Vector Math, Rotating Vectors:"Rotate Vectors" is useful tool for many different scenarios. You could, for example, create a propeller or a wheel without the need to change the kinematic state of the object. In this exercise you will see how to use vector rotation to add a bit of physics behavior to a system of points. Go from a basic vector rotation to lifting an object in the air with a simulated lift/drag system.

Introduction to Locations:Locations are a data type in ICE itself that allows the user to communicate data between objects. Locations are very powerful and a core component of the ICE work-flow. Learn the essence of this very powerful feature and see how we can deform, read, and project data between objects. Locations make up a complex data structures and there are many ways that you could use it. This example gives you an overview of most types of locations encountered in ICE.

Locations, Updating Particle Positions:In some scenarios you may need to stick objects to each other. The spatial features inside of locations are where its true strength starts to surface. See how we can use point locators to resolve problems that appear when doing half ICE effects and half standard Softimage ops. This example shows a different kinda of work-flow that can be used to store/read data, update, offset and create vectors between objects and a particle system. (Say that 5 times fast!)

Locations, Two Way Object Interaction:Simultaneously coupling objects that interact with each other is a way of making complex effects that ICE tree's will execute sequentially. See how two objects can interact back and forth by reading locations in and out of a system of particles vs polymesh. Effects will emerge rapidly when you can created a system where you can experiment with different configurations.

Forces, Creating a Spring Force:There are many papers and documents out there describing shape matching techniques to be used on deformable objects that get their shape recovered in their local space. Springs are a very basic way of describing this as an elastic motion. It can be used to an infinite extent and understanding it's principles is crucial. This chapter will present how we can create one of these elastic forces from a blank canvas.

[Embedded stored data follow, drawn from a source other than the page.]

theorem raiseFault_kept {z0 : Origin} {s : State} {die unit kind addr : Nat} (h0 : Kept z0 s) :
    Kept z0 (raiseFault s die unit kind addr) := by
  unfold raiseFault
  try dsimp only
  repeat' first
    | with_reducible assumption | with_reducible exact Kept.refl _ _ | with_reducible apply Kept.ite | split
    | (fail_if_no_progress with_reducible refine Kept.lit ?_)

theorem belfryPut_kept {z0 : Origin} {s : State} {b : Nat} {x : Belfry} (h0 : Kept z0 s) :
    Kept z0 (belfryPut s b x) := by
  unfold belfryPut
  try dsimp only
  repeat' first
    | with_reducible assumption | with_reducible exact Kept.refl _ _ | split
    | (fail_if_no_progress with_reducible refine Kept.lit ?_)

theorem turretPut_kept {z0 : Origin} {s : State} {t : Nat} {x : Turret} (h0 : Kept z0 s) :
    Kept z0 (turretPut s t x) := by
  unfold turretPut
  try dsimp only
  repeat' first
    | with_reducible assumption | with_reducible exact Kept.refl _ _ | split
    | (fail_if_no_progress with_reducible refine Kept.lit ?_)

theorem devWrite_kept {z0 : Origin} {s : State} {a : Nat} {bs : List Byte} (h0 : Kept z0 s) :
    Kept z0 (devWrite s a bs) := by
  unfold devWrite
  try dsimp only
  repeat' first
    | with_reducible assumption | with_reducible exact Kept.refl _ _ | with_reducible apply Kept.ite | split
    | (fail_if_no_progress with_reducible refine Kept.lit ?_)

theorem setSliceState_kept {z0 : Origin} {s : State} {i v : Nat} (h0 : Kept z0 s) :
    Kept z0 (setSliceState s i v) := by
  unfold setSliceState
  try dsimp only
  repeat' first
    | with_reducible assumption | with_reducible exact Kept.refl _ _ | with_reducible apply devWrite_kept | split

theorem setSliceVer_kept {z0 : Origin} {s : State} {i k v : Nat} (h0 : Kept z0 s) :
    Kept z0 (setSliceVer s i k v) := by
  unfold setSliceVer
  try dsimp only
  repeat' first
    | with_reducible assumption | with_reducible exact Kept.refl _ _ | with_reducible apply devWrite_kept | split

theorem setSlicePin_kept {z0 : Origin} {s : State} {i k v : Nat} (h0 : Kept z0 s) :
    Kept z0 (setSlicePin s i k v) := by
  unfold setSlicePin
  try dsimp only
  repeat' first
    | with_reducible assumption | with_reducible exact Kept.refl _ _ | with_reducible apply devWrite_kept | split

theorem opUpdate_kept {z0 : Origin} {s : State} {id : Nat} {f : Op → Op} (h0 : Kept z0 s) :
    Kept z0 (opUpdate s id f) := by
  unfold opUpdate
  try dsimp only
  repeat' first
    | with_reducible assumption | with_reducible exact Kept.refl _ _ | with_reducible apply Kept.ite | split
    | (fail_if_no_progress with_reducible refine Kept.lit ?_)

theorem txnUpdate_kept {z0 : Origin} {s : State} {num : Nat} {f : Txn → Txn} (h0 : Kept z0 s) :
    Kept z0 (txnUpdate s num f) := by
  unfold txnUpdate
  try dsimp only
  repeat' first
    | with_reducible assumption | with_reducible exact Kept.refl _ _ | with_reducible apply Kept.ite | split
    | (fail_if_no_progress with_reducible refine Kept.lit ?_)

theorem setHealth_kept {z0 : Origin} {s : State} {bitNo : Nat} (h0 : Kept z0 s) :
    Kept z0 (setHealth s bitNo) := by
  unfold setHealth
  try dsimp only
  repeat' first
    | with_reducible assumption | with_reducible exact Kept.refl _ _ | split
    | (fail_if_no_progress with_reducible refine Kept.lit ?_)

theorem abortTxn_kept {z0 : Origin} {s : State} {num : Nat} {cause : Status} (h0 : Kept z0 s) :
    Kept z0 (abortTxn s num cause) := by
  unfold abortTxn
  try dsimp only
  repeat' first
    | with_reducible assumption | with_reducible exact Kept.refl _ _ | with_reducible apply setHealth_kept
    | with_reducible apply txnUpdate_kept | with_reducible apply Kept.ite | split
    | (fail_if_no_progress with_reducible refine Kept.lit ?_)

theorem producerPut_kept {z0 : Origin} {s : State} {tag : Nat} {p : Option (Nat × Option Status)} (h0 : Kept z0 s) :
    Kept z0 (producerPut s tag p) := by
  unfold producerPut
  try dsimp only
  repeat' first
    | with_reducible assumption | with_reducible exact Kept.refl _ _ | split
    | (fail_if_no_progress with_reducible refine Kept.lit ?_)

theorem producerDone_kept {z0 : Origin} {s : State} {id tag : Nat} {st : Status} (h0 : Kept z0 s) :
    Kept z0 (producerDone s id tag st) := by
  unfold producerDone
  try dsimp only
  repeat' first
    | with_reducible assumption | with_reducible exact Kept.refl _ _ | with_reducible apply producerPut_kept
    | with_reducible apply Kept.ite | split

theorem opDone_kept {z0 : Origin} {s : State} {id : Nat} {st : Status} (h0 : Kept z0 s) :
    Kept z0 (opDone s id st) := by
  unfold opDone
  try dsimp only
  repeat' first
    | with_reducible assumption | with_reducible exact Kept.refl _ _ | with_reducible apply opUpdate_kept
    | with_reducible apply Kept.ite | split | (fail_if_no_progress with_reducible refine Kept.lit ?_)

theorem opStrictFail_kept {z0 : Origin} {s : State} {id : Nat} {st : Status} (h0 : Kept z0 s) :
    Kept z0 (opStrictFail s id st) := by
  unfold opStrictFail
  try dsimp only
  repeat' first
    | with_reducible assumption | with_reducible exact Kept.refl _ _ | with_reducible apply opDone_kept
    | with_reducible apply setHealth_kept | split

theorem opTally_kept {z0 : Origin} {s : State} {id : Nat} {t : Tally} (h0 : Kept z0 s) :
    Kept z0 (opTally s id t) := by
  unfold opTally
  try dsimp only
  repeat' first
    | with_reducible assumption | with_reducible exact Kept.refl _ _ | with_reducible apply opUpdate_kept | split
    | (fail_if_no_progress with_reducible refine Kept.lit ?_)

Forces, Creating a Shape Matching System:While you still work with the concept of Springs, our process evolves to a more complex technique creating the interaction between objects by deforming and recovering the shape of a constantly deforming system. Learn how locations play a role on this work-flow and how we can create these forces between objects that interact in real-time. This is where you will start to see some cool effects emerging.

ICE Logic, Creating Our Own Collision System:Collisions are an important part of designing ICE systems. Learn how a very basic collision system operates so that you will be able understand complex, multi-faceted collision systems. Learn how to create your own collision detection system without using any collision node that ships with ICE. This lesson will also go through the creation of interacting forces between objects.

ICE Logic, Looking into an Advanced Collision System:Delve deeper at an all ICE collision system. This network was designed by only using low level nodes to model a Sign Distance Field around objects, detect collisions and create interacting forces between objects. See how a basic friction force works in a physically correct simulator. This chapter gives you an idea of when you need to take a basic concept and go further creating a bigger system composed of smaller subsystems.

Building a Forward Euler Integration Scheme:Integrators are the way we describe the simulation through time. This example we deal with derivatives and how to find the position of a point in space by using a Forward Euler integration that can be done in a very simple ICE graph. Learn how to deal with forces, compute acceleration, velocities, and update particle positions to create your own Simulate Particles node without need of any C++ or scripting knowledge.